From: Patricio Mora (pmora@cgob.junta-andalucia.es)
Date: Tue Nov 28 2000 - 04:22:54 CST


I didn't think a summary was needed, until I received a similar question. Even
though the results of the submmit leaded to few answers, may be these be of
interest for someone...

Resuming: likely to be a sudden panic, wathdog,.. without any logs or core.

Thanks to Doug Winter, Eric van de Meerakker, Rene Occelli, Matthew
Hannigan, David Mitchell, Reggie Stuart, David M. Spreitzer, Jim Taylor,
Mike Moehlman, & Annie Austin

------------------------
Original question
------------------------

IT's an urgent 'internal security' concerned issue: can I get to know whether a
Sun UE 3000 has been powered of in any abnormal way?

We suspect someone has pulled out the cables, or turn off the power key, which
is on and enabled. I've searched all the logs but haven't found the cause of the
reboot, just suddenly the usual boot logs.

All net inet services are disabled except for rpc.metad and rpc.metamhd, for
use by SDS metatool. The only remote entrance is through openssh.

Any place I can found trails about what really happened?

Additional info.
I've found that /var/adm/messages is dated 'Nov 15 07:38' while
the last line says: Nov 15 07:32:04 machinename last message repeated 1 time

Is this 6 minutes difference normal ?

Anyway, I don't consider the user who is suspicious of shutting down the
machine to be experieced enough to be able to delete lastlog, wtmp,
messages,.. entries, find and change dates of modified files,...

First answers point to that, after all, this will turn to be a spontaneous reboot.
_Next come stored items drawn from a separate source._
-- ==== Sys2Proof/Laws/WithinHealth.lean ====
section
/-!
SUPPORT. The operations of Health: each keeps what `Within` says.
-/
namespace Sys2Proof.Machine
open Sys2Proof
set_option Elab.async false
set_option linter.all false

theorem startScrub_within {C : List Comp} {s₀ : State} (t : Nat) {s : State} (h : Within C s₀ s) (hc : covers C [.gov] = true) : Within C s₀ (startScrub t s) := by
  unfold startScrub
  try dsimp only
  repeat' first
    | with_reducible assumption
    | exact covers_trans (by decide) hc
    | with_reducible apply addJob_within
    | with_reducible apply dropJob_within


theorem passDone_within {C : List Comp} {s₀ : State} (u since : Nat) {s : State} (h : Within C s₀ s) (hc : covers C [.hm] = true) : Within C s₀ (passDone u since s) := by
  unfold passDone
  try dsimp only
  repeat' first
    | with_reducible assumption
    | exact covers_trans (by decide) hc
    | with_reducible apply modHm_within
    | with_reducible apply Within.upd
    | exact .inr (covers_mem hc (by decide))
    | with_reducible exact .inl rfl
    | with_reducible exact List.prefix_refl _
    | with_reducible exact Nat.le_refl _
    | with_reducible exact id
    | dsimp only


theorem selfTestFails_within {C : List Comp} {s₀ : State} (t e : Nat) (injected : Bool) {s : State} (h : Within C s₀ s) (hc : covers C [.free, .out, .eng, .time, .ev, .gov, .hm, .rd] = true) : Within C s₀ (selfTestFails t e injected s) := by
  unfold selfTestFails
  try dsimp only
  repeat' first
    | with_reducible assumption
    | exact covers_trans (by decide) hc
    | with_reducible apply modHm_within
    | with_reducible apply engineFails_within
    | with_reducible apply detectorFires_within
    | with_reducible apply Within.upd
    | exact .inr (covers_mem hc (by decide))
    | with_reducible exact .inl rfl
    | with_reducible exact List.prefix_refl _
    | with_reducible exact Nat.le_refl _
    | with_reducible exact id
    | with_reducible exact fun g => g.of_eq rfl rfl rfl
    | dsimp only


theorem selfTestBlock_within {C : List Comp} {s₀ : State} (t : Nat) (last : Bool) (since : Nat) {s : State} (h : Within C s₀ s) (hc : covers C [.free, .out, .eng, .time, .ev, .gov, .hm, .rd] = true) : Within C s₀ (selfTestBlock t last since s) := by
  unfold selfTestBlock
  try dsimp only
  repeat' first
    | with_reducible assumption
    | exact covers_trans (by decide) hc
    | with_reducible apply selfTestFails_within
    | with_reducible apply consumeInjection_within
    | with_reducible apply passDone_within
    | with_reducible apply modHm_within
    | with_reducible apply addJob_within
    | split
    | with_reducible apply Within.upd
    | exact .inr (covers_mem hc (by decide))
    | with_reducible exact .inl rfl
    | with_reducible exact List.prefix_refl _
    | with_reducible exact Nat.le_refl _
    | with_reducible exact id
    | with_reducible exact fun g => g.of_eq rfl rfl rfl
    | dsimp only


theorem execClassCQuantumDone_within {C : List Comp} {s₀ : State} (tile index : Nat) {s : State} (h : Within C s₀ s) (hc : covers C [.free, .out, .eng, .lanes, .time, .ev, .gov, .hm, .fs, .rd] = true) : WithinO C s₀ (execClassCQuantumDone tile index s) := by
  unfold execClassCQuantumDone
  try dsimp only
  repeat' first
    | dsimp only [withinO_next]
    | (with_reducible show WithinO _ _ _; split)
  repeat' first
    | with_reducible assumption
    | exact covers_trans (by decide) hc
    | with_reducible apply modTileGov_within
    | with_reducible apply startScrub_within
    | with_reducible apply scrubTile_within
    | with_reducible apply passDone_within
    | with_reducible apply selfTestBlock_within
    | split
    | with_reducible apply Within.upd
    | exact .inr (covers_mem hc (by decide))
    | with_reducible exact .inl rfl
    | with_reducible exact List.prefix_refl _
    | with_reducible exact Nat.le_refl _
    | with_reducible exact id
    | dsimp only


theorem writeReport_within {C : List Comp} {s₀ : State} (p : Nat) (bytes : Nat → List Byte) {s : State} (h : Within C s₀ s) (hc : covers C [.out, .mv, .host, .hm] = true) : Within C s₀ (writeReport p bytes s) := by
  unfold writeReport
  try dsimp only
  repeat' first
    | with_reducible assumption
    | exact covers_trans (by decide) hc
    | with_reducible apply leaveRoute_within
    | with_reducible apply countBursts_within
    | with_reducible apply emit_within
    | with_reducible apply modHm_within
    | with_reducible apply Within.upd
    | exact .inr (covers_mem hc (by decide))
    | with_reducible exact .inl rfl
    | with_reducible exact List.prefix_refl _
    | exact List.prefix_append _ _
    | with_reducible exact Nat.le_refl _
    | with_reducible exact id
    | dsimp only


theorem writeBatch_within {C : List Comp} {s₀ : State} (p : Nat) {s : State} (h : Within C s₀ s) (hc : covers C [.out, .mv, .host, .hm] = true) : Within C s₀ (writeBatch s p) := by
  unfold writeBatch
  try dsimp only
  repeat' first
    | with_reducible assumption
    | exact covers_trans (by decide) hc
    | with_reducible apply writeReport_within
    | with_reducible apply signalVector_within
    | (with_reducible apply foldl_within; rotate_left; (intro _ _ _; try dsimp only))
    | split
    | dsimp only


theorem newPeriod_within {C : List Comp} {s₀ : State}  {s : State} (h : Within C s₀ s) (hc : covers C [.hm] = true) : Within C s₀ (newPeriod s) := by
  unfold newPeriod
  try dsimp only
  repeat' first
    | with_reducible assumption
    | exact covers_trans (by decide) hc
    | with_reducible apply modHm_within
    | split
    | with_reducible apply Within.upd
    | exact .inr (covers_mem hc (by decide))
    | with_reducible exact .inl rfl
    | with_reducible exact List.prefix_refl _
    | with_reducible exact Nat.le_refl _
    | with_reducible exact id
    | with_reducible exact fun g => g.of_eq rfl rfl rfl
    | dsimp only


theorem execHealthReportTimer_within {C : List Comp} {s₀ : State}  {s : State} (h : Within C s₀ s) (hc : covers C [.out, .mv, .host, .hm] = true) : WithinO C s₀ (execHealthReportTimer s) := by
  unfold execHealthReportTimer
  try dsimp only
  repeat' first
    | dsimp only [withinO_next]
    | (with_reducible show WithinO _ _ _; split)
  repeat' first
    | with_reducible assumption
    | exact covers_trans (by decide) hc
    | with_reducible apply newPeriod_within
    | with_reducible apply writeBatch_within
    | (with_reducible apply foldl_within; rotate_left; (intro _ _ _; try dsimp only))
    | split
    | dsimp only


theorem execTestUnlockExpiry_within {C : List Comp} {s₀ : State}  {s : State} (h : Within C s₀ s) (hc : covers C [.hm] = true) : WithinO C s₀ (execTestUnlockExpiry s) := by
  unfold execTestUnlockExpiry
  try dsimp only
  repeat' first
    | dsimp only [withinO_next]
    | (with_reducible show WithinO _ _ _; split)
  repeat' first
    | with_reducible assumption
    | exact covers_trans (by decide) hc
    | with_reducible apply modHm_within
    | split
    | with_reducible apply Within.upd
    | exact .inr (covers_mem hc (by decide))
    | with_reducible exact .inl rfl
    | with_reducible exact List.prefix_refl _
    | with_reducible exact Nat.le_refl _
    | with_reducible exact id
    | dsimp only


theorem discardInjections_within {C : List Comp} {s₀ : State} (which : Nat → Bool) {s : State} (h : Within C s₀ s) (hc : covers C [.hm] = true) : Within C s₀ (discardInjections which s) := by
  unfold discardInjections
  try dsimp only
  repeat' first
    | with_reducible assumption
    | exact covers_trans (by decide) hc
    | with_reducible apply modHm_within
    | split
    | with_reducible apply Within.upd
    | exact .inr (covers_mem hc (by decide))
    | with_reducible exact .inl rfl
    | with_reducible exact List.prefix_refl _
    | with_reducible exact Nat.le_refl _
    | with_reducible exact id
    | dsimp only


theorem opHmQuery_within {C : List Comp} {s₀ : State}  (c : Cmd) {s : State} (h : Within C s₀ s) (_hc : covers C [] = true) : WithinR C s₀ ((opHmQuery).act c s) := by
  dsimp only [opHmQuery]
  repeat' first
    | dsimp only [withinR_done, withinR_wait, withinR_fail]
    | (with_reducible show WithinR _ _ _; split)
  repeat' first
    | with_reducible assumption
    | dsimp only


theorem execHmQuery_within {C : List Comp} {s₀ : State} (c : Cmd) {s : State} (h : Within C s₀ s) (hc : covers C [.out, .eng, .mv, .host, .ev, .boot, .hm] = true) : WithinO C s₀ (execHmQuery c s) :=
  runOp_within c (fun h => h) (fun h => opHmQuery_within c h (covers_trans (by decide) hc)) h (covers_trans (by decide) hc)

theorem opHmThreshSet_within {C : List Comp} {s₀ : State}  (c : Cmd) {s : State} (h : Within C s₀ s) (hc : covers C [.eng, .hm] = true) : WithinR C s₀ ((opHmThreshSet).act c s) := by
  dsimp only [opHmThreshSet]
  repeat' first
    | dsimp only [withinR_done, withinR_wait, withinR_fail]
    | (with_reducible show WithinR _ _ _; split)
  repeat' first
    | with_reducible assumption
    | exact covers_trans (by decide) hc
    | with_reducible apply modDet_within
    | with_reducible apply bumpPkg_within
    | (with_reducible apply foldl_within; rotate_left; (intro _ _ _; try dsimp only))
    | (with_reducible apply getD_map_within; rotate_left; intro _)
    | split
    | with_reducible apply Within.upd
    | exact .inr (covers_mem hc (by decide))
    | with_reducible exact .inl rfl
    | with_reducible exact List.prefix_refl _
    | with_reducible exact Nat.le_refl _
    | with_reducible exact id
    | dsimp only


theorem execHmThreshSet_within {C : List Comp} {s₀ : State} (c : Cmd) {s : State} (h : Within C s₀ s) (hc : covers C [.out, .eng, .mv, .host, .ev, .boot, .hm] = true) : WithinO C s₀ (execHmThreshSet c s) :=
  runOp_within c (fun h => h) (fun h => opHmThreshSet_within c h (covers_trans (by decide) hc)) h (covers_trans (by decide) hc)

theorem opHmReportSet_within {C : List Comp} {s₀ : State}  (c : Cmd) {s : State} (h : Within C s₀ s) (hc : covers C [.hm] = true) : WithinR C s₀ ((opHmReportSet).act c s) := by
  dsimp only [opHmReportSet]
  repeat' first
    | dsimp only [withinR_done, withinR_wait, withinR_fail]
    | (with_reducible show WithinR _ _ _; split)
  repeat' first
    | with_reducible assumption
    | exact covers_trans (by decide) hc
    | with_reducible apply modHm_within
    | with_reducible apply Within.upd
    | exact .inr (covers_mem hc (by decide))
    | with_reducible exact .inl rfl
    | with_reducible exact List.prefix_refl _
    | with_reducible exact Nat.le_refl _
    | with_reducible exact id
    | dsimp only


theorem execHmReportSet_within {C : List Comp} {s₀ : State} (c : Cmd) {s : State} (h : Within C s₀ s) (hc : covers C [.out, .eng, .mv, .host, .ev, .boot, .hm] = true) : WithinO C s₀ (execHmReportSet c s) :=
  runOp_within c (fun h => h) (fun h => opHmReportSet_within c h (covers_trans (by decide) hc)) h (covers_trans (by decide) hc)

theorem opHmTestUnlock_within {C : List Comp} {s₀ : State}  (c : Cmd) {s : State} (h : Within C s₀ s) (hc : covers C [.hm] = true) : WithinR C s₀ ((opHmTestUnlock).act c s) := by
  dsimp only [opHmTestUnlock]
  repeat' first
    | dsimp only [withinR_done, withinR_wait, withinR_fail]
    | (with_reducible show WithinR _ _ _; split)
  repeat' first
    | with_reducible assumption
    | exact covers_trans (by decide) hc
    | with_reducible apply modHm_within
    | with_reducible apply Within.upd
    | exact .inr (covers_mem hc (by decide))
    | with_reducible exact .inl rfl
    | with_reducible exact List.prefix_refl _
    | with_reducible exact Nat.le_refl _
    | with_reducible exact id
    | dsimp only


theorem execHmTestUnlock_within {C : List Comp} {s₀ : State} (c : Cmd) {s : State} (h : Within C s₀ s) (hc : covers C [.out, .eng, .mv, .host, .ev, .boot, .hm] = true) : WithinO C s₀ (execHmTestUnlock c s) :=
  runOp_within c (fun h => h) (fun h => opHmTestUnlock_within c h (covers_trans (by decide) hc)) h (covers_trans (by decide) hc)

theorem opHmInject_within {C : List Comp} {s₀ : State}  (c : Cmd) {s : State} (h : Within C s₀ s) (hc : covers C [.hm] = true) : WithinR C s₀ ((opHmInject).act c s) := by
  dsimp only [opHmInject]
  repeat' first
    | dsimp only [withinR_done, withinR_wait, withinR_fail]
    | (with_reducible show WithinR _ _ _; split)
  repeat' first
    | with_reducible assumption
    | exact covers_trans (by decide) hc
    | with_reducible apply modDet_within
    | split
    | with_reducible apply Within.upd
    | exact .inr (covers_mem hc (by decide))
    | with_reducible exact .inl rfl
    | with_reducible exact List.prefix_refl _
    | with_reducible exact Nat.le_refl _
    | with_reducible exact id
    | dsimp only


theorem execHmInject_within {C : List Comp} {s₀ : State} (c : Cmd) {s : State} (h : Within C s₀ s) (hc : covers C [.out, .eng, .mv, .host, .ev, .boot, .hm] = true) : WithinO C s₀ (execHmInject c s) :=
  runOp_within c (fun h => h) (fun h => opHmInject_within c h (covers_trans (by decide) hc)) h (covers_trans (by decide) hc)

end Sys2Proof.Machine
end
--------------------------------------------------------
answers, nothing conclusive was found
--------------------------------------------------------

----------(Doug Winter)----------

$ last reboot
$ uptime

if they don't match, then it has rebooted without running the rc finish
scripts (which write to wtmpx).

> (they matched)

----------(Eric van de Meerakker)----------

For what it's worth: when the cable was pulled or the power key turned off you
likely won't find much. Security without regard for physical security doesn't go
very far!

However, if it was a system crash, you may try to do a 'savecore' manually, even
if you haven't enabled it in the startup scripts (/etc/init.d/sysetup). Depending
on how heavy the swap space is used the savecore command may still find an intact
system core dump and be able to rescue it. From that dump you may just be able to
find out whether the system crashed and if so, why....

> savecore enabled now, didn't try hot savecore. (Physical security here depends
> on things far away from real needs)

----------(Rene Occelli, David Spreitzer, Mike Moehlman, Darren Dunham)----------

Yup. When the power goes, you're not going to log that fact. You'll
also lose core, so no coredump. In fact, a reboot with no logs is
almost an indication of poweroff/powerloss.

> Don't know how power faults are logged, but prtdiag shows them. It wasn't
> a general power loss (we have UPS and the other machines didn't notice
> anything strange), that's why I suspected of one pulling the cable.

Some people have reported suddenly crash and reboot without message.
But this only concern some CPUs with high memory cache (400 MHz).

> Not my case

Try prtdiag -v

you can see the most recent AC Power failure. So, in your case
detect if it was a cable disconnected.

> prtdiag show no AC failures

I know (i've read) that messages are buffered before write to messages file
. This is why one can see the famous message :
Nov 15 07:32:04 machinename last message repeated 1 time

So I think the date difference is due to that.

> Mike Moehlman provided a rc script to look for and log both kinds of reboot

----------(David Mitchell)----------

If a machine appears to suddenly reboot with no logs or messages indicating
an sort of shutdown, it's most likely losing it's power one way or another.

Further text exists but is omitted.